Medford Public Schools is a school district located in Medford, Massachusetts. The district has 9 schools in the city serving grades K-12. It is led by Superintendent Dr. Marice Edouard-Vincent. The main office is located at 489 Winthrop Street, within the High School/Vocational-Technical High School building.

Administration
Superintendent: Marice Edouard-Vincent
Assistant Superintendent, Director of Elementary Education/Title 1: Suzanne Galusi
Assistant Superintendent: Peter Cushing
Assistant Superintendent, Director of Finance and Administration: David Murphy

Elementary schools

Brooks Elementary School

Brooks Elementary School is located in the West Medford section of Medford, Massachusetts.  It is named for John Brooks, who was born in Medford, became a Revolutionary War veteran, and was later Governor of Massachusetts from 1816 to 1823.

Former Principals
 1994 - 2012 Michael Simon

Missituk Elementary School

Missituk Elementary School is located in the South Medford section of Medford, Massachusetts.  Since the student population historically has had a large (over fifty percent) portion qualifying for free and reduced lunch, the Missituk School instituted a universal free breakfast program beginning in late 2008.  Initial results included better attendance, fewer trips to the nurse and better student behavior.

Former Principals
 1988 - 1992 Mr.Donovon
1992-1994 Mr.Swanson

John J. McGlynn Elementary School

Named after a former mayor of Medford, the John J. McGlynn Elementary School shares a building and campus with the McGlynn Middle School on the eastern bank of the Mystic River, between Medford Square and Wellington Circle.  It is also immediately adjacent to the Andrews Middle School.

Milton Fuller Roberts Elementary School

The Milton Fuller Roberts Elementary School was named after Lt.
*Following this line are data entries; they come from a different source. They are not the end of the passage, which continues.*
-- ==== Sys2Proof/Tests/Slice0.lean ====
section
/-! SUPPORT. Tests. Expected results come from spec/95_test_vectors.md and the encodings of spec/30_encoding.md, or
are worked out from the rules by hand; each comment names its source. Then, for every obligation with hypotheses,
states and operands that meet them, clause by clause. -/

open Sys2Proof Sys2Proof.Machine

namespace Sys2Proof.Tests

/-! ## Helpers -/

/-- The defaults with both thresholds at 0.5, as the programs of spec/95_test_vectors.md section 3 have them. -/
def half : Params :=
  { Config.params with tempThreshold := some 0x3FE0000000000000#64, humThreshold := some 0x3FE0000000000000#64 }

/-- The core idle with a given parameter record. -/
def idle (p : Params) : State := { State.reset with params := p }

/-- The core at micro-step `n` of `o`, XPORT's answer `a` on the transport port. -/
def busyAt (o : HostOp) (n : BitVec 5) (a : Answer) : State :=
  { State.reset with
    op := some o, stepIx := n, busy := true, wpayload := some 0x3B#8, xans := some a, uregBase := some 0x3A#8
    tStart := some 0x40355197AE147AE2#64, hStart := some 0x404B654000000000#64
    tAfter := some 0x40375E01C28F5C2A#64, verdict := some true, pendErr := some .noneErr, params := half }

/-- The core running `o` from its first micro-step, with inputs to come. -/
def running (o : HostOp) (l : List Input) : State := { State.reset with op := some o, busy := true, inputs := l }

/-- The core idle, with inputs to come. -/
def given (l : List Input) : State := { State.reset with inputs := l }

/-- A field of the state an instruction answers. -/
def after {α : Type} (f : State → α) (r : Host.Outcome State Fault Refusal) : Option α :=
  match r with
  | .next s => some (f s)
  | .fault _ => none
  | .refused _ => none

/-- What a combinational instruction shows, under the default parameters. -/
def shown (i : Instr) : Option (Option PortOut) := after State.portOut (exec i State.reset)

/-! ## Well-formedness: an ill-formed term for each check -/

-- R105: the selector 7 names no command
theorem test_wf_selector : ¬ (Instr.buildRequest 7#3).wf Config.params := by decide
-- R151: fields that are not those of the raw byte
theorem test_wf_fields : ¬ (Instr.serializeUserRegister ⟨0x3A#8, 3#2, 0#1, 0#1, 1#1⟩).wf Config.params := by decide
-- R46, R266: an operand wider than binary32
theorem test_wf_operand :
    ¬ (Instr.judge 0x100000000#64 0#64 0#64 0#64).wf { Config.params with numEval := .e32 } := by decide
-- R102: two commands with one code
theorem test_wf_codes : ¬ Params.wf { Config.params with cmdCode := { Config.cmdCodes with readUreg := 0xE6#8 } } := by
  decide
-- R46: a threshold wider than binary32
theorem test_wf_threshold :
    ¬ Params.wf { Config.params with numEval := .e32, tempThreshold := some 0x3FE0000000000000#64 } := by decide
theorem test_wf_default : Config.params.wf ∧ half.wf := by decide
Milton F. Roberts, a veteran of the Civil War, Spanish–American War, and World War I. Originally a junior high school or middle school, it opened in that capacity in 1928 in the Glenwood neighborhood of north east Medford.  It was converted into an elementary school in September 2003 as part of a series of school renovations across the district.

Secondary schools

Madeleine Dugger Andrews Middle School
Location: 3000 Mystic Valley Parkway, Medford, MA 02155
Coordinates:
Established: September 2000
Principal: Mr. Michael Downs
Assistant Principal: Julia McEwan
Staff: 72.3
Teaching Staff: 50.4
Grades: 6-8
Enrollment: 519 Students (2013-2014)
Grade 6: 158
Grade 7: 175
Grade 8: 176
Classes: 285
Student:teacher ratio: 10.3:1
MCAS % proficient and advanced: ELA: 68 ; Math: 47 ; Science: 41 (Spring 2014)
URL: https://andrews.mps02155.org/

Madeleine Dugger Andrews Middle School is named after the first African-American member of the Medford School Committee.  It was the first new school constructed in the district in eighty years.  Located on the eastern bank of the Mystic river, south of Medford Square, it is immediately adjacent to the McGlynn schools.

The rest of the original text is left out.